/-- R24, R25: the sample ports show the registers while `SAMPLE_VALID = 1`; while it is 0 a read of them is a fault of
the claim. -/
def Obligations.SamplePortsShowTheRegisters : Prop :=
  ∀ b : Block,
    (b.sampleValid = true →
      b.readRawPacked = .ok (packXyz (b.rawX.signExtend 16) (b.rawY.signExtend 16) (b.rawZ.signExtend 16)) ∧
      b.readPhysPacked = .ok (packXyz b.physX b.physY b.physZ)) ∧
    (b.sampleValid = false →
      b.readRawPacked = .error .unwrittenSample ∧ b.readPhysPacked = .error .unwrittenSample)

/-! ## DECODE and ACQUIRE -/

/-- R137, whole. (1) DECODE with range code 0, 1 or 2 writes the six registers and sets the flag in one step, does
nothing on the bus, and responds with the 12 bytes; nothing else changes. (2) With range code 3 it raises
`RangeReserved`; no register and no flag changes. (3) The operands of a word with `OP = 0x10`, and `IllegalCommand` if
`C[55:50] != 0`. (4) The six discarded bits do not affect the result. (5) The same operands twice give the same state
and the same response. -/
def Obligations.DecodeStoresTheSample : Prop :=
  (∀ (rng : RangeCode) (r : RangeSetting) (b0 b1 b2 b3 b4 b5 : Byte) (s : State), RangeSetting.ofCode rng = some r →
    exec (.decode rng b0 b1 b2 b3 b4 b5) s = .next { s with
      block :=
        { rawX := unpack14bSigned b0 b1
          rawY := unpack14bSigned b2 b3
          rawZ := unpack14bSigned b4 b5
          physX := applyScaleFactor (unpack14bSigned b0 b1) r
          physY := applyScaleFactor (unpack14bSigned b2 b3) r
          physZ := applyScaleFactor (unpack14bSigned b4 b5) r
          sampleValid := true
          seq := .idle
          busHeld := s.block.busHeld }
      history := s.history ++ [⟨encode (.decode rng b0 b1 b2 b3 b4 b5), ⟨.ok,
        packedBytes (packXyz (sext16 (unpack14bSigned b0 b1)) (sext16 (unpack14bSigned b2 b3))
          (sext16 (unpack14bSigned b4 b5))) ++
        packedBytes (packXyz (applyScaleFactor (unpack14bSigned b0 b1) r)
          (applyScaleFactor (unpack14bSigned b2 b3) r) (applyScaleFactor (unpack14bSigned b4 b5) r))⟩⟩] }) ∧
  (∀ (b0 b1 b2 b3 b4 b5 : Byte) (s : State),
    exec (.decode 3 b0 b1 b2 b3 b4 b5) s = .next { s with
      block := { s.block with seq := .idle }
      history := s.history ++ [⟨encode (.decode 3 b0 b1 b2 b3 b4 b5), ⟨.fault .rangeReserved, []⟩⟩] }) ∧
  (∀ (s : State) (c : CommandWord), s.block.seq = .idle → s.port = some c → c.extractLsb' 56 8 = (0x10 : Byte) →
    (c.extractLsb' 50 6 = (0 : BitVec 6) →
      step s = exec (.decode (c.extractLsb' 48 2) (c.extractLsb' 40 8) (c.extractLsb' 32 8) (c.extractLsb' 24 8)
        (c.extractLsb' 16 8) (c.extractLsb' 8 8) (c.extractLsb' 0 8)) { s with port := none }) ∧
    (c.extractLsb' 50 6 ≠ (0 : BitVec 6) →
      step s = .next { s with
        port := none
        history := s.history ++ [⟨c, ⟨.fault .illegalCommand, []⟩⟩] })) ∧
  (∀ (rng : RangeCode) (b0 b1 b2 b3 b4 b5 c1 c3 c5 : Byte) (s t u : State),
    b1.extractLsb' 2 6 = c1.extractLsb' 2 6 → b3.extractLsb' 2 6 = c3.extractLsb' 2 6 →
    b5.extractLsb' 2 6 = c5.extractLsb' 2 6 →
    exec (.decode rng b0 b1 b2 b3 b4 b5) s = .next t → exec (.decode rng b0 c1 b2 c3 b4 c5) s = .next u →
    t.block = u.block ∧ t.lastResponse = u.lastResponse) ∧
  (∀ (rng : RangeCode) (b0 b1 b2 b3 b4 b5 : Byte) (s t u : State),
    exec (.decode rng b0 b1 b2 b3 b4 b5) s = .next t → exec (.decode rng b0 b1 b2 b3 b4 b5) t = .next u →
    u.block = t.block ∧ u.lastResponse = t.lastResponse)

/-- R138, whole. (1) ACQUIRE whose four primitives complete and whose range field reads 0, 1 or 2: the trace of four
primitives, the sample decoded from the one burst and scaled by the range read after it, the flag, the 12 bytes; nothing
else changes. (2) If the range field reads 3, `RangeReserved` after both transactions; the sample stays. (3) If its
first, second, third or fourth primitive fails, `(TransportError, [])`, no later primitive, the bus released, the
sample as it was. (4) The word is `OP = 0x11` with `C[55:0] = 0`, else `IllegalCommand` and no bus activity. -/
def Obligations.AcquireStoresTheSample : Prop :=
  (∀ (s : State) (d₁ d₂ d₃ d₄ : Device) (b0 b1 b2 b3 b4 b5 c : Byte) (r : RangeSetting),
    s.device.write [s.config.regOutXMsb] true = (.ok [], d₁) → d₁.read 6 = (.ok [b0, b1, b2, b3, b4, b5], d₂) →
    d₂.write [s.config.regXyzDataCfg] true = (.ok [], d₃) → d₃.read 1 = (.ok [c], d₄) →
    RangeSetting.ofCode (c.extractLsb' 0 2) = some r →
    exec .acquire s = .next { s with
      block :=
        { rawX := unpack14bSigned b0 b1
          rawY := unpack14bSigned b2 b3
          rawZ := unpack14bSigned b4 b5
          physX := applyScaleFactor (unpack14bSigned b0 b1) r
          physY := applyScaleFactor (unpack14bSigned b2 b3) r
          physZ := applyScaleFactor (unpack14bSigned b4 b5) r
          sampleValid := true
          seq := .idle
          busHeld := false }
      device := d₄
      trace := s.trace ++
        [.write s.config.devAddr [s.config.regOutXMsb] true (.ok []),
         .read s.config.devAddr 6 (.ok [b0, b1, b2, b3, b4, b5]),
         .write s.config.devAddr [s.config.regXyzDataCfg] true (.ok []),
         .read s.config.devAddr 1 (.ok [c])]
      history := s.history ++ [⟨encode .acquire, ⟨.ok,
        packedBytes (packXyz (sext16 (unpack14bSigned b0 b1)) (sext16 (unpack14bSigned b2 b3))
          (sext16 (unpack14bSigned b4 b5))) ++
        packedBytes (packXyz (applyScaleFactor (unpack14bSigned b0 b1) r)
          (applyScaleFactor (unpack14bSigned b2 b3) r) (applyScaleFactor (unpack14bSigned b4 b5) r))⟩⟩] }) ∧
  (∀ (s : State) (d₁ d₂ d₃ d₄ : Device) (burst : List Byte) (c : Byte),
    s.device.write [s.config.regOutXMsb] true = (.ok [], d₁) → d₁.read 6 = (.ok burst, d₂) →
    d₂.write [s.config.regXyzDataCfg] true = (.ok [], d₃) → d₃.read 1 = (.ok [c], d₄) → c.extractLsb' 0 2 = (3 : RangeCode) →
    exec .acquire s = .next { s with
      block := { s.block with seq := .idle, busHeld := false }
      device := d₄
      trace := s.trace ++
        [.write s.config.devAddr [s.config.regOutXMsb] true (.ok []), .read s.config.devAddr 6 (.ok burst),
         .write s.config.devAddr [s.config.regXyzDataCfg] true (.ok []), .read s.config.devAddr 1 (.ok [c])]
      history := s.history ++ [⟨encode .acquire, ⟨.fault .rangeReserved, []⟩⟩] }) ∧
  (∀ (s : State) (d₁ d₂ d₃ d₄ : Device) (burst : List Byte) (w₁ r₁ w₂ r₂ : BusEvent),
    w₁ = .write s.config.devAddr [s.config.regOutXMsb] true (.ok []) → r₁ = .read s.config.devAddr 6 (.ok burst) →
    w₂ = .write s.config.devAddr [s.config.regXyzDataCfg] true (.ok []) → r₂ = .read s.config.devAddr 1 .fail →
    (s.device.write [s.config.regOutXMsb] true = (.fail, d₁) →
      exec .acquire s = .next { s with
        block := { s.block with seq := .idle, busHeld := false }
        device := d₁
        trace := s.trace ++ [.write s.config.devAddr [s.config.regOutXMsb] true .fail]
        history := s.history ++ [⟨encode .acquire, ⟨.fault .transportError, []⟩⟩] }) ∧
    (s.device.write [s.config.regOutXMsb] true = (.ok [], d₁) → d₁.read 6 = (.fail, d₂) →
      exec .acquire s = .next { s with
        block := { s.block with seq := .idle, busHeld := false }
        device := d₂
        trace := s.trace ++ [w₁, .read s.config.devAddr 6 .fail]
        history := s.history ++ [⟨encode .acquire, ⟨.fault .transportError, []⟩⟩] }) ∧
    (s.device.write [s.config.regOutXMsb] true = (.ok [], d₁) → d₁.read 6 = (.ok burst, d₂) →
      d₂.write [s.config.regXyzDataCfg] true = (.fail, d₃) →
      exec .acquire s = .next { s with
        block := { s.block with seq := .idle, busHeld := false }
        device := d₃
        trace := s.trace ++ [w₁, r₁, .write s.config.devAddr [s.config.regXyzDataCfg] true .fail]
        history := s.history ++ [⟨encode .acquire, ⟨.fault .transportError, []⟩⟩] }) ∧
    (s.device.write [s.config.regOutXMsb] true = (.ok [], d₁) → d₁.read 6 = (.ok burst, d₂) →
      d₂.write [s.config.regXyzDataCfg] true = (.ok [], d₃) → d₃.read 1 = (.fail, d₄) →
      exec .acquire s = .next { s with
        block := { s.block with seq := .idle, busHeld := false }
        device := d₄
        trace := s.trace ++ [w₁, r₁, w₂, r₂]
        history := s.history ++ [⟨encode .acquire, ⟨.fault .transportError, []⟩⟩] })) ∧
  (∀ (s : State) (c : CommandWord), s.block.seq = .idle → s.port = some c → c.extractLsb' 56 8 = (0x11 : Byte) →
    (c.extractLsb' 0 56 = (0 : BitVec 56) → step s = exec .acquire { s with port := none }) ∧
    (c.extractLsb' 0 56 ≠ (0 : BitVec 56) →
      step s = .next { s with
        port := none
        history := s.history ++ [⟨c, ⟨.fault .illegalCommand, []⟩⟩] }))

/-- R140: DECODE and ACQUIRE write the six registers and the flag in one step, and only when they end with status OK;
with any fault, or while they have not ended, the seven keep their values. -/
def Obligations.SampleUpdateIsAllOrNothing : Prop :=
  ∀ (i : Instr) (s t : State), ((∃ rng b0 b1 b2 b3 b4 b5, i = .decode rng b0 b1 b2 b3 b4 b5) ∨ i = .acquire) →
    exec i s = .next t →
    ((∃ data, t.history = s.history ++ [⟨encode i, ⟨.ok, data⟩⟩]) ∧ t.block.sampleValid = true ∧
      ∃ burst r, t.block.sampleOf = (s.block.storeSample burst r).sampleOf) ∨
    ((∀ data, t.history ≠ s.history ++ [⟨encode i, ⟨.ok, data⟩⟩]) ∧ t.block.sampleOf = s.block.sampleOf)

/-- R87, whole: the 12 data bytes of a DECODE or ACQUIRE that ends with OK are the new registers, `RAW_PACKED` then
`PHYS_PACKED`, X first, most significant byte first, raw values sign-extended to 16 bits. -/
def Obligations.SampleResponseCarriesTheNewRegisters : Prop :=
  ∀ (i : Instr) (s t : State) (data : List Byte),
    ((∃ rng b0 b1 b2 b3 b4 b5, i = .decode rng b0 b1 b2 b3 b4 b5) ∨ i = .acquire) → exec i s = .next t →
    t.history = s.history ++ [⟨encode i, ⟨.ok, data⟩⟩] →
    data = packedBytes t.block.rawPacked ++ packedBytes t.block.physPacked ∧
    data =
      [(t.block.rawX.signExtend 16).extractLsb' 8 8, (t.block.rawX.signExtend 16).extractLsb' 0 8,
       (t.block.rawY.signExtend 16).extractLsb' 8 8, (t.block.rawY.signExtend 16).extractLsb' 0 8,
       (t.block.rawZ.signExtend 16).extractLsb' 8 8, (t.block.rawZ.signExtend 16).extractLsb' 0 8,
       t.block.physX.extractLsb' 8 8, t.block.physX.extractLsb' 0 8,
       t.block.physY.extractLsb' 8 8, t.block.physY.extractLsb' 0 8,
       t.block.physZ.extractLsb' 8 8, t.block.physZ.extractLsb' 0 8]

EXERCISE:
Out of the data above, set down the lines from the one with "t.history = s.history ++ [⟨encode i, ⟨.ok, data⟩⟩] →" to the one with "(t.block.rawY.signExtend 16).extractLsb' 8", both included, exactly as written and with no additions.

SOLUTION BELOW:
    t.history = s.history ++ [⟨encode i, ⟨.ok, data⟩⟩] →
    data = packedBytes t.block.rawPacked ++ packedBytes t.block.physPacked ∧
    data =
      [(t.block.rawX.signExtend 16).extractLsb' 8 8, (t.block.rawX.signExtend 16).extractLsb' 0 8,
       (t.block.rawY.signExtend 16).extractLsb' 8 8, (t.block.rawY.signExtend 16).extractLsb' 0 8,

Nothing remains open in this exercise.